## BRIEF
Below are the records; give again exactly the lines that run from the one with "readWhere .tx (.setAnswered" through the last line.

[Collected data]
-*-
-- ==== Sys2Proof/Tests/Slice0.lean ====
section
/-! SUPPORT. Tests. Every expected value is from the spec: the patterns of opcode_table.json and 30_encoding.md, the
vectors of 95_test_vectors.md (named by their ids), or the worked example of a rule; the rejections of the TX stream's
reader are the model's (log entries 13, 15). Then, for each statement
with hypotheses, a witness that meets them. -/

namespace Sys2Proof.Tests

open Sys2Proof Sys2Proof.Machine

/-- A failure value. -/
def lost : IoErr := ⟨0, .inl rfl⟩

/-! ### Ill-formed operations are refused -/

theorem test_illformed_idleDrop_of_start : (Instr.rxIdleDrop 0x53#8).wellFormed = false := by decide
theorem test_illformed_dataAppend_of_start : (Instr.rxDataAppend 0x53#8).wellFormed = false := by decide
theorem test_illformed_dataAppend_of_stop : (Instr.rxDataAppend 0x0A#8).wellFormed = false := by decide
theorem test_wellformed_idleDrop_of_stop : (Instr.rxIdleDrop 0x0A#8).wellFormed = true := by decide

/-! ### Words written out from the encodings -/

theorem test_word_rxStart : decode (.rx false) [0b01010011#8] = .ok (.rxStart, []) := by decide
theorem test_word_rxStart_recording : decode (.rx true) [0b01010011#8] = .ok (.rxStart, []) := by decide
theorem test_word_rxIdleDrop : decode (.rx false) [0b11000010#8] = .ok (.rxIdleDrop 0xC2#8, []) := by decide
theorem test_word_rxIdleDrop_stop : decode (.rx false) [0b00001010#8] = .ok (.rxIdleDrop 0x0A#8, []) := by
  decide
theorem test_word_rxStopEmit : decode (.rx true) [0b00001010#8] = .ok (.rxStopEmit, []) := by decide
theorem test_word_rxDataAppend : decode (.rx true) [0b11111111#8] = .ok (.rxDataAppend 0xFF#8, []) := by decide
theorem test_word_enable : decode .tx [0b00000001#8] = .ok (.enable, []) := by decide
theorem test_word_reset : decode .tx [0b00000010#8] = .ok (.reset, []) := by decide
theorem test_word_disable : decode .tx [0b00000011#8] = .ok (.disable, []) := by decide
theorem test_word_setAnswered :
    decode .tx [0b00000100#8, 0b00000011#8, 0b11111111#8] = .ok (.setAnswered 0x03#8 0xFF#8, []) := by decide

/-- Rule R42's table: the operations that have no bytes come from a port transaction. -/
theorem test_transactions :
    rxEventInstr true (.fail lost) = .rxFail lost ∧ hostReqInstr (.decode [0x01#8]) = .decode [0x01#8] ∧
      hostReqInstr .refresh = .refresh ∧ hostReqInstr .snapshot = .snapshot ∧ hostReqInstr .stop = .stop ∧
      hostReqInstr .rxStatus = .rxStatus := by decide

theorem test_reject_opcode_zero : decode .tx [0x00#8] = .error (.undefinedOpcode 0x00#8) := by decide
theorem test_reject_opcode_five : decode .tx [0x05#8] = .error (.undefinedOpcode 0x05#8) := by decide
theorem test_reject_index_four :
    decode .tx [0x04#8, 0x04#8, 0x01#8] = .error (.buttonIndexOutOfRange 0x04#8) := by decide
theorem test_reject_truncated : decode .tx [0x04#8, 0x02#8] = .error .truncatedCommand := by decide
theorem test_reject_no_byte : decode (.rx true) [] = .error .noByte := by decide

/-- Log entry 15: a first part of a failed SET_ANSWERED before its retry (rules R160, R209). -/
theorem test_split_failed_prefix :
    splitCommands [0x04#8, 0x04#8, 0x02#8, 0x01#8] = .error (.buttonIndexOutOfRange 0x04#8) ∧
      splitCommands [0x04#8, 0x01#8, 0x01#8] = .ok [.setAnswered 0x01#8 0x01#8] := by decide
/-- Rule R83 on the TX trace of program P3. -/
theorem test_split_trace_P3 :
    splitCommands [0x01#8, 0x04#8, 0x03#8, 0x00#8] = .ok [.enable, .setAnswered 0x03#8 0x00#8] := by decide

theorem test_tableWord_rxStart : decodeTableWord 8 0x53 = some .rxStart := by decide
theorem test_tableWord_rxStopEmit : decodeTableWord 8 0x0A = some .rxStopEmit := by decide
theorem test_tableWord_payload : decodeTableWord 8 0xC2 = some (.rxDataAppend 0xC2#8) := by decide
theorem test_tableWord_setAnswered :
    decodeTableWord 24 0xFF0304 = some (.setAnswered 0x03#8 0xFF#8) := by decide
theorem test_tableWord_setAnswered_short :
    decodeTableWord 8 0x04 = some (.setAnswered 0x00#8 0x00#8) := by decide

/-! ### One operation at a time -/

/-- The next state of an outcome. -/
def nextOf : Host.Outcome State Fault Refusal → Option State
  | .next t => some t
  | .fault _ | .refused _ => none

/-- `{0,0,Dis}` for each button. -/
def allDisabled : Four ButtonStatus :=
  let b : ButtonStatus := ⟨false, false, .disabled⟩
  ⟨b, b, b, b⟩

/-- The reset state with a known `ST`. -/
def base : State := { State.reset with ST := allDisabled }

/-- Rule R101's example. -/
theorem test_rxStart_restarts :
    (nextOf (exec .rxStart { base with REC := true, BUF := [0xAA#8] })).map (fun t => (t.REC, t.BUF)) =
      some (true, []) := by decide
/-- X3. -/
theorem test_rxStart_from_idle :
    (nextOf (exec .rxStart base)).map (fun t => (t.REC, t.BUF)) = some (true, []) := by decide
/-- X1. -/
theorem test_rxIdleDrop_stray_stop :
    (nextOf (exec (.rxIdleDrop 0x0A#8) base)).map (fun t => (t.REC, t.BUF, t.MBOX)) =
      some (false, [], none) := by decide
/-- Rule R103's example. -/
theorem test_rxStopEmit_pushes :
    (nextOf (exec .rxStopEmit { base with REC := true, BUF := [0xC2#8, 0x01#8, 0x02#8, 0x03#8] })).map
        (fun t => (t.REC, t.BUF, t.MBOX)) =
      some (false, [], some ⟨0xC2#8, 0x01#8, 0x02#8, 0x03#8⟩) := by decide
/-- X11: a dropped frame does not clear the slot. -/
theorem test_rxStopEmit_drops_short_frame :
    (nextOf (exec .rxStopEmit
        { base with REC := true, BUF := [0x02#8, 0x02#8], MBOX := some ⟨1#8, 1#8, 1#8, 1#8⟩ })).map
        (fun t => (t.REC, t.MBOX)) = some (false, some ⟨1#8, 1#8, 1#8, 1#8⟩) := by decide
/-- Rule R104's example. -/
theorem test_rxDataAppend_at_end :
    (nextOf (exec (.rxDataAppend 0x01#8) { base with REC := true, BUF := [0xC2#8] })).map (·.BUF) =
      some [0xC2#8, 0x01#8] := by decide
/-- Rule R100: the budget of a stopping agent is spent by one. -/
theorem test_rxDataAppend_spends_budget :
    (nextOf (exec (.rxDataAppend 0x01#8) { base with REC := true, STOP_REQ := true, STOP_BUDGET := 6 })).map
        (·.STOP_BUDGET) = some 5 := by decide
/-- X16. -/
theorem test_rxFail_keeps_partial_frame :
    (nextOf (exec (.rxFail lost) { base with REC := true, BUF := [0x01#8] })).map
        (fun t => (t.REC, t.BUF, t.RX_DEAD, t.RX_ERR)) =
      some (true, [0x01#8], true, some lost) := by decide
/-- Rule R108's example. -/
theorem test_rxHalt_leaves_budget :
    (nextOf (exec .rxHalt { base with STOP_REQ := true, STOP_BUDGET := 2 })).map
        (fun t => (t.RX_STOPPED, t.STOP_BUDGET)) = some (true, 2) := by decide
/-- S4. -/
theorem test_stop_requests :
    (nextOf (exec .stop base)).map (fun t => (t.STOP_REQ, t.RX_STOPPED, t.hostOut)) =
      some (true, false, [.ok]) := by decide
/-- S8: STOP on a dead reader has no effect. -/
theorem test_stop_on_dead_reader :
    (nextOf (exec .stop { base with RX_DEAD := true, RX_ERR := some lost })).map
        (fun t => (t.STOP_REQ, t.hostOut)) = some (false, [.ok]) := by decide
/-- S3. -/
theorem test_rxStatus_dead :
    (nextOf (exec .rxStatus { base with RX_DEAD := true, RX_ERR := some lost })).map (·.hostOut) =
      some [.rxStatus true (some lost) false] := by decide
/-- DC7. -/
theorem test_decode_four_lanes :
    (nextOf (exec (.decode [0xC2#8, 0x01#8, 0x02#8, 0x03#8]) base)).map (·.hostOut) =
      some [.decoded ⟨⟨true, true, .enabled⟩, ⟨false, false, .disabled⟩, ⟨false, false, .enabled⟩,
        ⟨false, false, .answered⟩⟩] := by decide
/-- DC5: the lowest invalid index is reported. -/
theorem test_decode_lowest_error :
    (nextOf (exec (.decode [0x01#8, 0x05#8, 0x02#8, 0x00#8]) base)).map (·.hostOut) =
      some [.raised (.invalidState 5#4)] := by decide
/-- F3, and F5: an identical value with the configuration Boolean `false`. -/
theorem test_refresh_applies :
    (nextOf (exec .refresh { base with MBOX := some ⟨0xC2#8, 0x01#8, 0x02#8, 0x03#8⟩ })).map
        (fun t => (t.MBOX, t.ST_VALID, t.ST.b0, t.hostOut)) =
      some (none, true, ⟨true, true, .enabled⟩, [.applied true]) ∧
    (nextOf (exec .refresh { base with
        ST_VALID := true, MBOX := some ⟨1#8, 1#8, 1#8, 1#8⟩, REFRESH_REPORTS_IDENTICAL := false })).map
        (·.hostOut) = some [.applied false] := by decide
/-- F7: the old status stays, the frame is lost. -/
theorem test_refresh_raises :
    (nextOf (exec .refresh { base with ST_VALID := true, MBOX := some ⟨0x00#8, 0x02#8, 0x02#8, 0x02#8⟩ })).map
        (fun t => (t.MBOX, t.ST, t.ST_VALID, t.hostOut)) =
      some (none, allDisabled, true, [.raised (.invalidState 0#4)]) := by decide
/-- Rule R133's example, on a known register. -/
theorem test_snapshot :
    (nextOf (exec .snapshot { base with ST_VALID := true })).map (·.hostOut) =
      some [.snapshot true allDisabled] := by decide
/-- E1. -/
theorem test_enable :
    (nextOf (exec .enable { base with txAnswers := [.ok] })).map (fun t => (t.txWire, t.hostOut)) =
      some ([0x01#8], [.ok]) := by decide
/-- E10, with nothing of the command on the wire. -/
theorem test_enable_fails :
    (nextOf (exec .enable { base with txAnswers := [.ioError lost 0] })).map
        (fun t => (t.txWire, t.hostOut)) = some ([], [.raised (.writeIoError lost)]) := by decide
/-- E14: a send after the reader has stopped. -/
theorem test_reset_after_stop :
    (nextOf (exec .reset { base with STOP_REQ := true, RX_STOPPED := true, txAnswers := [.ok] })).map
        (fun t => (t.txWire, t.hostOut)) = some ([0x02#8], [.ok]) := by decide
/-- E13: a send after the reader has died. -/
theorem test_disable_after_fail :
    (nextOf (exec .disable { base with RX_DEAD := true, RX_ERR := some lost, txAnswers := [.ok] })).map
        (fun t => (t.txWire, t.hostOut)) = some ([0x03#8], [.ok]) := by decide
/-- E11, with two of the three bytes on the wire. -/
theorem test_setAnswered_fails_midway :
    (nextOf (exec (.setAnswered 0x01#8 0x02#8) { base with txAnswers := [.ioError lost 2] })).map
        (fun t => (t.txWire, t.hostOut)) =
      some ([0x04#8, 0x01#8], [.raised (.writeIoError lost)]) := by decide
/-- E12: the index is refused and no write is attempted. -/
theorem test_setAnswered_refuses_index :
    (nextOf (exec (.setAnswered 0x04#8 0x01#8) { base with txAnswers := [.ioError lost 0] })).map
        (fun t => (t.txWire, t.txAnswers, t.hostOut)) =
      some ([], [.ioError lost 0], [.raised .invalidButtonIndex]) := by decide
/-- S10 and S11: only block reset revives the reader, and it discards `MBOX`. -/
theorem test_blockReset_revives :
    (nextOf (exec .blockReset
        { base with RX_DEAD := true, RX_ERR := some lost, ST_VALID := true, MBOX := some ⟨2#8, 2#8, 2#8, 2#8⟩,
                    txWire := [0x01#8] })).map
        (fun t => (t.rxLive, t.ST_VALID, t.MBOX, t.txWire)) =
      some (true, false, none, [0x01#8]) := by decide

/-- The packed view after F3 and after `FRAME F3 B2 31 C1` (95_test_vectors.md, section 2.3). -/
theorem test_packed_view :
    packStatus ⟨⟨true, true, .enabled⟩, ⟨false, false, .disabled⟩, ⟨false, false, .enabled⟩,
        ⟨false, false, .answered⟩⟩ = 0x030201C2#32 ∧
      (decodeFrame [0xF3#8, 0xB2#8, 0x31#8, 0xC1#8]).toOption.map packStatus = some 0xC10182C3#32 := by
  decide

/-! ### The first step after reset -/

theorem test_step_rxStart :
    (nextOf (step (State.reset.withFetchWord 8 0x53))).map (fun t => (t.REC, t.rxPort)) =
      some (true, []) := by decide
theorem test_step_rxStopEmit :
    (nextOf (step (State.reset.withFetchWord 8 0x0A))).map (fun t => (t.REC, t.MBOX)) =
      some (false, none) := by decide
theorem test_step_rxDataAppend :
    (nextOf (step (State.reset.withFetchWord 8 0xC2))).map (fun t => (t.REC, t.BUF)) =
      some (true, [0xC2#8]) := by decide
theorem test_step_setAnswered :
    (nextOf (step ((State.reset.withFetchWord 24 0x010204)))).map (·.hostPort) = some [] := by decide
/-- Waiting: with no turn left nothing happens. -/
theorem test_step_waits : step State.reset = .next State.reset := rfl

/-! ### Witnesses: each statement's hypotheses are met together -/

theorem test_witness_RxByteSelectsByClassAndRec : (0x54#8 : Byte) ≠ 0x53#8 ∧ (0x54#8 : Byte) ≠ 0x0A#8 := by
  decide
theorem test_witness_DecodeOfEncodeIsIdentity :
    (Instr.setAnswered 0x03#8 0xFF#8).wellFormed = true ∧
      encode (.setAnswered 0x03#8 0xFF#8) = some [0x04#8, 0x03#8, 0xFF#8] ∧
      readWhere .tx (.setAnswered 0x03#8 0xFF#8) = true ∧
      (Instr.rxIdleDrop 0x0A#8).wellFormed = true ∧ encode (.rxIdleDrop 0x0A#8) = some [0x0A#8] ∧
      readWhere (.rx false) (.rxIdleDrop 0x0A#8) = true := by decide
theorem test_witness_EncodeOfDecodeIsIdentity :
    decode .tx [0x04#8, 0x03#8, 0xFF#8, 0x01#8] = .ok (.setAnswered 0x03#8 0xFF#8, [0x01#8]) := by decide
theorem test_witness_TxStreamSplitsIntoItsCommands :
    [Command.setAnswered 0x03#8 0x04#8, .enable].mapM encodeCommand =
      some [[0x04#8, 0x03#8, 0x04#8], [0x01#8]] := by decide
theorem test_witness_UndefinedOpcodesAreNeverSent :
    exec .enable base = .next (sendCommand .enable base) := rfl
-*-
## ANSWER AREA
      readWhere .tx (.setAnswered 0x03#8 0xFF#8) = true ∧
      (Instr.rxIdleDrop 0x0A#8).wellFormed = true ∧ encode (.rxIdleDrop 0x0A#8) = some [0x0A#8] ∧
      readWhere (.rx false) (.rxIdleDrop 0x0A#8) = true := by decide
theorem test_witness_EncodeOfDecodeIsIdentity :
    decode .tx [0x04#8, 0x03#8, 0xFF#8, 0x01#8] = .ok (.setAnswered 0x03#8 0xFF#8, [0x01#8]) := by decide
theorem test_witness_TxStreamSplitsIntoItsCommands :
    [Command.setAnswered 0x03#8 0x04#8, .enable].mapM encodeCommand =
      some [[0x04#8, 0x03#8, 0x04#8], [0x01#8]] := by decide
theorem test_witness_UndefinedOpcodesAreNeverSent :
    exec .enable base = .next (sendCommand .enable base) := rfl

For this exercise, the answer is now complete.